LAKE TAHOE, Nevada — Alarm sales scams emerged as a major area of consumer grievance last year, according to the Consumer Federation of America (CFA).
Each year, CFA surveys state and local consumer agencies to identify what consumers are complaining about, and then publishes the findings in an annual report.
The newly published 2017 report found there was a considerable upsurge in complaints about companies selling home alarm systems, ranging from misleading information to scare tactics.
The report states these transactions are often initiated by telemarketing, direct mail or salespeople going door-to-door. The complaints involve the use of scare tactics and misleading claims, lack of full disclosure about the costs and terms of the transactions, failure to provide notice of consumers’ cancelation rights, and locking consumers into long-term, automatically renewing contracts.

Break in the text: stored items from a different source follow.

/-- A control transfer that no prefix may bind to (R120): row 0x4, JUMPREG, TRAP, SCALL, MCALL, ERET, BKPT, HALT. -/
def Instr.isTransfer : Instr → Bool
  | .add _ _ _ => false
  | .sub _ _ _ => false
  | .and _ _ _ => false
  | .or _ _ _ => false
  | .xor _ _ _ => false
  | .andn _ _ _ => false
  | .orn _ _ _ => false
  | .min _ _ _ => false
  | .max _ _ _ => false
  | .minu _ _ _ => false
  | .maxu _ _ _ => false
  | .slt _ _ _ => false
  | .sltu _ _ _ => false
  | .seq _ _ _ => false
  | .sne _ _ _ => false
  | .mul _ _ _ => false
  | .mulh _ _ _ => false
  | .mulhu _ _ _ => false
  | .div _ _ _ => false
  | .divu _ _ _ => false
  | .rem _ _ _ => false
  | .remu _ _ _ => false
  | .shl _ _ _ => false
  | .shr _ _ _ => false
  | .sra _ _ _ => false
  | .rot _ _ _ => false
  | .clz _ _ => false
  | .ctz _ _ => false
  | .popc _ _ => false
  | .brev _ _ => false
  | .exts _ _ _ => false
  | .zip _ _ _ => false
  | .zrow _ _ => false
  | .zcol _ _ => false
  | .zaddr _ _ _ => false
  | .zaddc _ _ _ => false
  | .ptrunc _ _ _ => false
  | .pdig _ _ _ => false
  | .pcat _ _ _ => false
  | .addi _ _ _ => false
  | .andi _ _ _ => false
  | .ori _ _ _ => false
  | .xori _ _ _ => false
  | .slti _ _ _ => false
  | .sltiu _ _ _ => false
  | .shli _ _ _ => false
  | .shri _ _ _ => false
  | .srai _ _ _ => false
  | .lih _ _ _ => false
  | .ldB _ _ _ => false
  | .ldH _ _ _ => false
  | .ldW _ _ _ => false
  | .ldD _ _ _ => false
  | .ldzB _ _ _ => false
  | .ldzH _ _ _ => false
  | .ldzW _ _ _ => false
  | .ldx _ _ _ => false
  | .stB _ _ _ => false
  | .stH _ _ _ => false
  | .stW _ _ _ => false
  | .stD _ _ _ => false
  | .ldbB _ _ _ => false
  | .ldbH _ _ _ => false
  | .ldbW _ _ _ => false
  | .ldbD _ _ _ => false
  | .ldbzB _ _ _ => false
  | .ldbzH _ _ _ => false
  | .ldbzW _ _ _ => false
  | .amoadd _ _ _ _ => false
  | .amoand _ _ _ _ => false
  | .amoor _ _ _ _ => false
  | .amoxor _ _ _ _ => false
  | .amomin _ _ _ _ => false
  | .amomax _ _ _ _ => false
  | .amominu _ _ _ _ => false
  | .amomaxu _ _ _ _ => false
  | .amoswp _ _ _ _ => false
  | .join _ _ => false
  | .cas _ _ _ _ => false
  | .nop => false
  | .beq _ _ _ => true
  | .bne _ _ _ => true
  | .blt _ _ _ => true
  | .bge _ _ _ => true
  | .bltu _ _ _ => true
  | .bgeu _ _ _ => true
  | .j _ => true
  | .jal _ => true
  | .jr _ => true
  | .callr _ => true
  | .ret => true
  | .callat _ _ _ => false
  | .reply _ _ => false
  | .waitr _ _ => false
  | .waitw => false
  | .waite _ => false
  | .waiteFill _ => false
  | .waiteFree _ => false
  | .enq _ _ _ => false
  | .deq _ _ _ => false
  | .deqt _ _ _ => false
  | .send _ _ _ _ => false
  | .rpub _ _ => false
  | .racq _ _ => false
  | .rfloor _ _ => false
  | .rsub _ _ => false
  | .rfloorClr _ => false
  | .binit _ _ => false
  | .barr _ => false
  | .bexp _ _ => false
  | .bwait _ _ _ => false
  | .btest _ _ => false
  | .bhset _ _ => false
  | .bsni _ _ => false
  | .bsnp _ _ => false
  | .bsnc _ => false
  | .bsng _ _ => false
  | .bsnf _ => false
  | .tdef _ _ _ => false
  | .tldd _ _ => false
  | .tstd _ _ => false
  | .text _ _ _ => false
  | .tsub _ _ _ _ => false
  | .tsubr _ _ _ => false
  | .bcopy _ _ _ => false
  | .bcopyBnd _ _ _ _ => false
  | .bcopyBsn _ _ _ _ => false
  | .bfill _ _ _ => false
  | .bgath _ _ _ _ => false
  | .bscat _ _ _ _ => false
  | .bpref _ _ => false
  | .bres _ _ _ => false
  | .bevict _ _ => false
  | .bdemote _ _ => false
  | .bown _ _ => false
  | .brel _ _ => false
  | .mxst _ _ _ => false
  | .mxma _ _ _ _ => false
  | .mxmas _ _ _ _ _ => false
  | .vadd _ _ _ _ => false
  | .vsub _ _ _ _ => false
  | .vmul _ _ _ _ => false
  | .vfma _ _ _ _ => false
  | .vmin _ _ _ _ => false
  | .vmax _ _ _ _ => false
  | .vabs _ _ _ => false
  | .vneg _ _ _ => false
  | .vand _ _ _ _ => false
  | .vor _ _ _ _ => false
  | .vxor _ _ _ _ => false
  | .vnot _ _ _ => false
  | .vshl _ _ _ _ => false
  | .vshr _ _ _ _ => false
  | .vcmp _ _ _ _ _ => false
  | .vsel _ _ _ _ => false
  | .vcvt _ _ _ _ => false
  | .vexp2 _ _ _ => false
  | .vlog2 _ _ _ => false
  | .vrcp _ _ _ => false
  | .vrsq _ _ _ => false
  | .vtanh _ _ _ => false
  | .vred _ _ _ _ _ => false
  | .vscan _ _ _ _ _ => false
  | .vtrn _ _ _ => false
  | .vbcst _ _ _ _ => false
  | .vgath _ _ _ _ _ => false
  | .vmov _ _ _ => false
  | .vgen _ _ _ => false
  | .vgenConst _ _ _ => false
  | .cbld _ _ => false
  | .skset _ _ => false
  | .xbsetCtr _ _ _ => false
  | .xbsetTerm _ _ _ => false
  | .xbsetStage _ _ _ => false
  | .xbarmOn _ _ => false
  | .xbarmOff _ _ => false
  | .ectlRd _ _ _ _ => false
  | .ectlRes _ _ => false
  | .ectlCan _ _ => false
  | .estat _ _ => false
  | .trap _ => true
  | .scall _ => true
  | .mcall => true
  | .eret => true
  | .resume _ => false
  | .park _ => false
  | .crr _ _ => false
  | .crw _ _ _ => false
  | .ctxr _ _ _ => false
  | .ctxw _ _ _ => false
  | .spill _ => false
  | .fill _ _ _ => false
  | .kload _ _ _ => false
  | .kder _ _ _ => false
  | .krev _ _ => false
  | .japp _ _ _ => false
  | .ifence => false
  | .tfence => false
  | .bkpt => true
  | .halt => true
  | .immx _ => false
  | .rep _ _ => false
  | .hint _ _ => false
  | .memoryReply _ _ => false
  | .wake _ _ => false
  | .preempt _ _ => false
  | .windowSpill _ _ => false
  | .contextSpill _ => false
  | .engineAccept _ _ => false
  | .bargeStart _ _ => false
  | .bargeUnit _ _ => false
  | .bargeComplete _ _ => false
  | .basinSlotClaim _ => false
  | .hubCommand _ => false
  | .sendCommandReceipt _ => false
  | .replyDelivery _ _ _ => false
  | .remoteBarrierOperation _ => false
  | .homeAtomic _ => false
  | .homeJoin _ _ _ => false
  | .homeEnqueue _ => false
  | .homeDequeue _ => false
  | .dispenserRequest _ _ => false
  | .dispenserBind _ _ => false
  | .affinityTimeout _ _ => false
  | .entryThreadCreate _ _ _ => false
  | .periodStart => false
  | .consumedUpdate _ => false
  | .quiescent _ => false
  | .rcbEnd _ => false
  | .rcbJoinRetry _ => false
  | .heldRecordRetry => false
  | .xbarTermFire _ _ => false
  | .stagedLaunch _ _ => false
  | .regionRpub _ _ _ => false
  | .roundMulticast _ _ _ => false
  | .boundedRequest _ _ => false
  | .homeGets _ => false
  | .homeGetx _ => false
  | .homeUpg _ => false
  | .homeRenew _ => false
  | .homeWb _ _ _ _ => false
  | .homeGack _ _ => false
  | .homeFdata _ _ _ _ => false
  | .homeGone _ _ => false
  | .walkerRead _ _ => false
  | .evictionNotice _ _ _ => false
  | .agentData _ _ _ _ => false
  | .agentAckx _ _ _ => false
  | .agentRnack _ _ _ => false
  | .agentWback _ _ => false
  | .agentFwd _ _ _ => false
  | .agentRetry _ => false
  | .invReceive _ _ _ _ => false
  | .iackReceive _ => false
  | .lineEviction _ _ => false
  | .translationDrop _ _ => false
  | .l2PeerServe _ _ _ _ => false
  | .clockMinimumBroadcast _ => false
  | .rehome _ _ => false
  | .meshArbitration _ _ _ => false
  | .crSqpopWrite _ _ => false
  | .crTrootWrite _ _ => false
  | .crSlotpartWrite _ _ => false
  | .crBankpartWrite _ _ _ => false
  | .crWinWrite _ _ _ => false
  | .crWspWrite _ _ _ => false
  | .crJexportWrite _ => false
  | .crWeiraWrite _ _ _ => false
  | .crWeirbWrite _ _ _ => false
  | .crSenslimWrite _ => false
  | .sensorTrip _ _ _ => false
  | .journalCheckpoint => false
  | .weirRefill _ => false
  | .weirTimeout _ => false
  | .weirEgressEntry _ => false
  | .bar2Read _ _ => false
  | .bar2Write _ _ => false
  | .bar0Write _ _ => false
  | .hcRingtail _ => false
  | .hcRingctl _ => false
  | .ringFetch => false
  | .ringOpen _ => false
  | .ringLaunch _ _ => false
  | .ringGraph _ _ => false
  | .ringImport _ _ => false
  | .ringSummary _ _ => false
  | .ringJfree _ _ => false
  | .fabricSend _ => false
  | .fabricReceive _ _ => false
  | .peerAccess _ => false
  | .debugAttach _ => false
  | .debugDetach => false
  | .debugStop _ _ => false
  | .debugRelease _ _ => false
  | .debugStep _ _ => false
  | .debugClaim _ _ => false
  | .debugReadState _ _ _ => false
  | .debugReadCr _ _ _ => false
  | .debugReadContext _ _ _ => false
  | .debugWriteContext _ _ _ _ => false
  | .debugReadMemory _ => false
  | .debugWriteMemory _ _ _ => false
  | .debugProgramPcmp _ _ _ => false
  | .debugProgramWatch _ _ _ => false
  | .debugLaunch _ _ _ _ => false
  | .powerOnReset => false
  | .bringUpStage _ => false
  | .powerControlWrite _ => false
  | .throttleDown => false
  | .throttleUp => false
  | .gatingStep _ _ => false
  | .machineCheck _ _ _ => false
  | .wearUpdate _ => false
  | .reservedEncoding _ => false
  | .unfetchableWord _ _ => false
  | .slotOffer => false
  | .l1InstructionCacheDrop _ _ => false
  | .keyCachePurge _ _ => false
  | .homeRecall _ _ => false

/-- The word is of I or S form, so that IMMX may bind to it (R105, R108, R117). -/
def wordIsImmediate (w : BitVec 32) : Bool :=
  let op := (fld w 25 7).toNat
  decide (0x08 ≤ op) && decide (op ≤ 0x1B)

Consider this case in Ohio, reported by the Cuyahoga County Department of Consumer Affairs, about a security dealer that used scare tactics to sell alarm systems. The alarm company mailed letters that appeared to be from county government — complete with the name and logo — to nearly 900 new homebuyers.
The fictitious letter warned residents that their neighborhoods were unsafe due to “the urgent opioid crisis” and informed them they qualified for “free” alarm systems as part of a countywide program. The letter made no mention of any fees and provided no evidence to back up the worrisome claims about crimes.
According to the report, when the agency contacted the alarm company it agreed to stop sending the mailings immediately, turn over its mailing list, and pay the costs for the agency to send a follow-up mailing to the consumers explaining the letter they received was not from or endorsed by the county, and giving them information about the use of the word “free” in sales solicitations.
Among other alarm system complaints was failure to provide customers with copies of their agreements and failing to notify them of their cancellation rights. There were also instances where consumers who already had an alarm system were told their company had been sold and they needed to change where they sent the payment. Double billing did ensue.
“Alarm systems are supposed to protect consumers, but consumers need better protection from rogue alarm companies and salespeople who try to take advantage of them,” says Susan Grant, CFA’s director of Consumer Protection and Privacy.
Grant says companies marketing home security and alarm systems should be required to make clear disclosures and be barred from making misleading and unsubstantiated claims.